**Work task**
Print the first line of the material below and each line after it, exactly as written, ending with the line that contains "r).T = s.T := rfl".

**Exercise inputs**
====================

-- ==== Sys2Proof/Laws/State.lean ====
section
/-!
SUPPORT. One lemma per field for each named update of the state.
-/
namespace Sys2Proof.Machine

variable (s : State)

@[simp] theorem driveRes_H (r : Result) : (s.driveRes r).H = s.H := rfl
@[simp] theorem driveRes_T (r : Result) : (s.driveRes r).T = s.T := rfl
@[simp] theorem driveRes_res (r : Result) : (s.driveRes r).res = some r := rfl
@[simp] theorem driveRes_inputs (r : Result) : (s.driveRes r).inputs = s.inputs := rfl
@[simp] theorem driveRes_params (r : Result) : (s.driveRes r).params = s.params := rfl

/-- Driving RES twice is driving it once. -/
@[simp] theorem driveRes_driveRes (r q : Result) : (s.driveRes r).driveRes q = s.driveRes q := rfl

section Latch
variable (proto : Nat) (code : Code) (size : Nat) (v : Bool)

@[simp] theorem latchTelegram_H : (s.latchTelegram proto code size v).H =
    { valid := true, code := clearToggle code, size := size, proto := proto } := rfl
@[simp] theorem latchTelegram_T : (s.latchTelegram proto code size v).T =
    { valid := true, code := code, size := size, proto := proto, verified := v } := rfl
@[simp] theorem latchTelegram_res : (s.latchTelegram proto code size v).res = none := rfl
@[simp] theorem latchTelegram_inputs : (s.latchTelegram proto code size v).inputs = s.inputs := rfl
@[simp] theorem latchTelegram_params : (s.latchTelegram proto code size v).params = s.params := rfl

end Latch

@[simp] theorem resetOf_H_valid (P : Params) : (State.resetOf P).H.valid = false := rfl
@[simp] theorem resetOf_T_valid (P : Params) : (State.resetOf P).T.valid = false := rfl
@[simp] theorem resetOf_res (P : Params) : (State.resetOf P).res = none := rfl
@[simp] theorem resetOf_inputs (P : Params) : (State.resetOf P).inputs = [] := rfl
@[simp] theorem resetOf_params (P : Params) : (State.resetOf P).params = P := rfl

@[simp] theorem resetSignal_H : s.resetSignal.H = (State.resetOf s.params).H := rfl
@[simp] theorem resetSignal_T : s.resetSignal.T = (State.resetOf s.params).T := rfl
@[simp] theorem resetSignal_res : s.resetSignal.res = none := rfl
@[simp] theorem resetSignal_inputs : s.resetSignal.inputs = s.inputs := rfl
@[simp] theorem resetSignal_params : s.resetSignal.params = s.params := rfl

@[simp] theorem resetIssuing_H (P : Params) (q : List HostInput) :
    (State.resetIssuing P q).H = (State.resetOf P).H := rfl
@[simp] theorem resetIssuing_T (P : Params) (q : List HostInput) :
    (State.resetIssuing P q).T = (State.resetOf P).T := rfl
@[simp] theorem resetIssuing_inputs (P : Params) (q : List HostInput) :
    (State.resetIssuing P q).inputs = q := rfl
@[simp] theorem resetIssuing_params (P : Params) (q : List HostInput) :
    (State.resetIssuing P q).params = P := rfl

@[simp] theorem withFetchWord_inputs (nbits w : Nat) :
    (s.withFetchWord nbits w).inputs = .command (Ports.ofTableWord nbits w) :: s.inputs := rfl
@[simp] theorem withFetchWord_params (nbits w : Nat) : (s.withFetchWord nbits w).params = s.params := rfl

end Sys2Proof.Machine
end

====================

**Result**
-- ==== Sys2Proof/Laws/State.lean ====
section
/-!
SUPPORT. One lemma per field for each named update of the state.
-/
namespace Sys2Proof.Machine

variable (s : State)

@[simp] theorem driveRes_H (r : Result) : (s.driveRes r).H = s.H := rfl
@[simp] theorem driveRes_T (r : Result) : (s.driveRes r).T = s.T := rfl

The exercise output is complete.